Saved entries

/-- The random fill loop, with a random port that answers where it is asked: `n` draws from index `i` on. -/
theorem fillRandom_spec (n i : Nat) (s : State) (h : n = 0 ∨ s.randomUp = true) :
    ∃ t, fillRandom n i s = .ok t ∧ Touch (i + n) s t ∧ t.len = s.len ∧ t.draws = s.draws + n ∧
      ∀ j, t.byteAt j = if i ≤ j ∧ j < i + n then some (Config.draw (s.draws + (j - i))) else s.byteAt j := by
  induction n generalizing i s with
  | zero => refine ⟨s, rfl, Touch.refl _ _, rfl, rfl, fun j => ?_⟩; rw [if_neg (by omega)]
  | succ n ih =>
    have hu : s.randomUp = true := h.resolve_left (by omega)
    obtain ⟨t, e, h1, h2, h3, h4⟩ := ih (i + 1) (((s.setIdx i).setDraws (s.draws + 1)).writeByte i (Config.draw s.draws))
      (.inr (by simpa using hu))
    refine ⟨t, ?_, ?_, by simpa using h2, by simp at h3; omega, fun j => ?_⟩
    · simpa [fillRandom, randomByte, hu] using e
    · rw [show i + (n + 1) = i + 1 + n by omega]
      exact (((touch_setIdx _ i s).trans (touch_setDraws _ _ _)).trans (touch_writeByte _ i _ _ (by omega))).trans h1
    · rw [h4]
      by_cases hj : i = j
      · subst hj; rw [if_neg (by omega), if_pos (by omega)]; simp
      · by_cases hk : i + 1 ≤ j ∧ j < i + 1 + n
        · rw [if_pos hk, if_pos (by omega)]
          simp only [writeByte_draws, setDraws_draws]
          rw [show s.draws + 1 + (j - (i + 1)) = s.draws + (j - i) by omega]
        · rw [if_neg hk, if_neg (by omega)]; simp [hj]

/-- A silent random port is waited for, where a filler byte is asked of it. -/
theorem fillRandom_silent (n i : Nat) (s : State) (h : s.randomUp = false) : fillRandom (n + 1) i s = .waiting := by
  simp [fillRandom, randomByte, h]

/-- A pad stage that has room, and the random bytes it asks for: it appends its tail. The filler of ISO10126 is one draw
for each byte, in index order. -/
theorem padStage_ok (q : Scheme) (s : State) (hl : s.legal = true)
    (hc : s.length + padCount q s.blockBytes s.length ≤ s.bufBytes)
    (hr : q = .iso10126 → requiredPad s.blockBytes s.length = 1 ∨ s.randomUp = true) :
    ∃ t tail, padStage q s = .ok t ∧ PadTail q s.blockBytes s.length tail ∧ Appended s t tail ∧
      Touch (s.length + tail.length) s t ∧
      (q = .iso10126 → ∀ j, j + 1 < tail.length → byteOf tail j = Config.draw (s.draws + j)) := by
  have hB := legal_blockBytes hl
  have hbuf := legal_bufBytes hl
  have hN := requiredPad_pos (B := s.blockBytes) (L := s.length) (by omega)
  set B := s.blockBytes with hBdef
  set L := s.length with hLdef
  have hcap : ∀ k, L + k ≤ s.bufBytes → capacity (L + k) s = .ok s := fun k hk => by
    rcases capacity_cases (L + k) s with ⟨_, h⟩ | ⟨h, _⟩
    · exact h
    · omega
  cases q <;> simp only [padCount] at hc
  case nopad =>
    refine ⟨s, [], rfl, rfl, ⟨by simp, by simp, by simp⟩, Touch.refl _ _, by simp⟩
  case zero =>
    set z := zeroPad B L with hz
    obtain ⟨h1, h2, h3, h4⟩ := fill_spec 0x00 z L s
    refine ⟨(fill 0x00 z L s).setLen (L + z), List.replicate z 0x00, ?_, rfl, ⟨?_, ?_, ?_⟩, ?_, by simp⟩
    · simp [padStage, padZeroStage, ← hBdef, ← hLdef, ← hz, hcap z hc]
    · rw [setLen_length _ _ (by omega)]; simp [hLdef]
    · intro j hj
      simp only [List.length_replicate] at hj
      rw [setLen_byteAt, h4, if_pos (by omega), byteOf_replicate hj]
    · intro i hi
      simp only [List.length_replicate] at hi
      rw [setLen_byteAt, h4, if_neg (by omega)]
    · simpa using h1.trans (touch_setLen _ _ _)
  case iso7816 =>
    set N := requiredPad B L with hNdef
    obtain ⟨h1, h2, h3, h4⟩ := fill_spec 0x00 (N - 1) (L + 1) ((s.setIdx L).writeByte L 0x80)
    refine ⟨(fill 0x00 (N - 1) (L + 1) ((s.setIdx L).writeByte L 0x80)).setLen (L + N),
      0x80 :: List.replicate (N - 1) 0x00, ?_, rfl, ⟨?_, ?_, ?_⟩, ?_, by simp⟩
    rotate_left
    · rw [setLen_length _ _ (by omega)]; simp; omega
    · intro j hj
      simp only [List.length_cons, List.length_replicate] at hj
      rw [setLen_byteAt, h4]
      cases j with
      | zero => rw [if_neg (by omega)]; simp [hLdef]
      | succ j => rw [if_pos (by omega), byteOf_cons_succ, byteOf_replicate (by omega)]
    · intro i hi
      simp only [List.length_cons, List.length_replicate] at hi
      rw [setLen_byteAt, h4, if_neg (by omega), byteAt_writeByte, if_neg (by omega), setIdx_byteAt]
    · simp only [List.length_cons, List.length_replicate]
      refine Touch.trans ?_ (touch_setLen _ _ _)
      refine Touch.trans ((touch_setIdx _ L s).trans (touch_writeByte _ L 0x80 _ (by omega))) ?_
      exact h1.mono (by omega)
    · simp [padStage, padIso7816Stage, ← hBdef, ← hLdef, ← hNdef, hcap N hc]
  case x923 =>
    set N := requiredPad B L with hNdef
    obtain ⟨h1, h2, h3, h4⟩ := fill_spec 0x00 (N - 1) L s
    refine ⟨((((fill 0x00 (N - 1) L s).setIdx (L + N - 1)).writeByte (L + N - 1) (toByte N)).setLen (L + N)),
      List.replicate (N - 1) 0x00 ++ [toByte N], ?_, rfl, ⟨?_, ?_, ?_⟩, ?_, by simp⟩
    rotate_left
    · rw [setLen_length _ _ (by omega)]; simp; omega
    · intro j hj
      simp only [List.length_append, List.length_replicate, List.length_singleton] at hj
      rw [setLen_byteAt, byteAt_writeByte]
      by_cases hjn : j = N - 1
      · rw [if_pos (by omega), byteOf_append_right (by simp; omega)]; simp [hjn]
      · rw [if_neg (by omega), setIdx_byteAt, h4, if_pos (by omega), byteOf_append_left (by simp; omega),
          byteOf_replicate (by omega)]
    · intro i hi
      simp only [List.length_append, List.length_replicate, List.length_singleton] at hi
      rw [setLen_byteAt, byteAt_writeByte, if_neg (by omega), setIdx_byteAt, h4, if_neg (by omega)]
    · simp only [List.length_append, List.length_replicate, List.length_singleton]
      refine Touch.trans ?_ (touch_setLen _ _ _)
      refine Touch.trans ?_ (touch_writeByte _ _ _ _ (by omega))
      exact (h1.mono (by omega)).trans (touch_setIdx _ _ _)
    · simp [padStage, padX923Stage, ← hBdef, ← hLdef, ← hNdef, hcap N hc]
  case iso10126 =>
    set N := requiredPad B L with hNdef
    obtain ⟨t, e, h1, h2, h3, h4⟩ := fillRandom_spec (N - 1) L s
      (by rcases hr rfl with h | h <;> first | exact .inr h | exact .inl (by omega))
    refine ⟨((t.setIdx (L + N - 1)).writeByte (L + N - 1) (toByte N)).setLen (L + N),
      drawnBytes s.draws (N - 1) ++ [toByte N], ?_, ⟨_, by rw [drawnBytes_length, hNdef], rfl⟩, ⟨?_, ?_, ?_⟩, ?_, ?_⟩
    rotate_left
    · rw [setLen_length _ _ (by omega)]; simp; omega
    · intro j hj
      simp only [List.length_append, drawnBytes_length, List.length_singleton] at hj
      rw [setLen_byteAt, byteAt_writeByte]
      by_cases hjn : j = N - 1
      · rw [if_pos (by omega), byteOf_append_right (by simp; omega)]; simp [hjn]
      · rw [if_neg (by omega), setIdx_byteAt, h4, if_pos (by omega), byteOf_append_left (by simp; omega),
          byteOf_drawnBytes (by omega), show s.length + j - L = j by omega]
    · intro i hi
      simp only [List.length_append, drawnBytes_length, List.length_singleton] at hi
      rw [setLen_byteAt, byteAt_writeByte, if_neg (by omega), setIdx_byteAt, h4, if_neg (by omega)]
    · simp only [List.length_append, drawnBytes_length, List.length_singleton]
      refine Touch.trans ?_ (touch_setLen _ _ _)
      refine Touch.trans ?_ (touch_writeByte _ _ _ _ (by omega))
      exact (h1.mono (by omega)).trans (touch_setIdx _ _ _)
    · intro _ j hj
      simp only [List.length_append, drawnBytes_length, List.length_singleton] at hj
      rw [byteOf_append_left (by simp; omega), byteOf_drawnBytes (by omega)]
    · simp [padStage, padIso10126Stage, ← hBdef, ← hLdef, ← hNdef, hcap N hc, e]
  case pkcs7 =>
    set N := requiredPad B L with hNdef
    obtain ⟨h1, h2, h3, h4⟩ := fill_spec (toByte N) N L s
    refine ⟨(fill (toByte N) N L s).setLen (L + N), List.replicate N (toByte N), ?_, rfl, ⟨?_, ?_, ?_⟩, ?_, by simp⟩
    · simp [padStage, padPkcs7Stage, ← hBdef, ← hLdef, ← hNdef, hcap N hc]
    · rw [setLen_length _ _ (by omega)]; simp [hLdef]
    · intro j hj
      simp only [List.length_replicate] at hj
      rw [setLen_byteAt, h4, if_pos (by omega), byteOf_replicate hj]
    · intro i hi
      simp only [List.length_replicate] at hi
      rw [setLen_byteAt, h4, if_neg (by omega)]
    · simpa using h1.trans (touch_setLen _ _ _)

/-- A pad stage without room raises BufferOverflow before it touches anything (R111, R121). -/
theorem padStage_overflow (q : Scheme) (s : State) (hl : s.legal = true)
    (hc : s.bufBytes < s.length + padCount q s.blockBytes s.length) :
    padStage q s = .raised .bufferOverflow (toWord (s.length + padCount q s.blockBytes s.length)) s := by
  have hL := legal_length hl
  have hcap : ∀ k, s.bufBytes < s.length + k →
      capacity (s.length + k) s = .raised .bufferOverflow (toWord (s.length + k)) s := fun k hk => by
    rcases capacity_cases (s.length + k) s with ⟨h, _⟩ | ⟨_, h⟩
    · omega
    · exact h
  cases q <;> simp only [padCount] at hc ⊢
  case nopad => omega
  all_goals
    simp [padStage, padZeroStage, padIso7816Stage, padX923Stage, padIso10126Stage, padPkcs7Stage, hcap _ hc]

WORK INSTRUCTIONS >> Among the lines above, return those that hold the word "Config".

REPLY >>
      ∀ j, t.byteAt j = if i ≤ j ∧ j < i + n then some (Config.draw (s.draws + (j - i))) else s.byteAt j := by
    obtain ⟨t, e, h1, h2, h3, h4⟩ := ih (i + 1) (((s.setIdx i).setDraws (s.draws + 1)).writeByte i (Config.draw s.draws))
      (q = .iso10126 → ∀ j, j + 1 < tail.length → byteOf tail j = Config.draw (s.draws + j)) := by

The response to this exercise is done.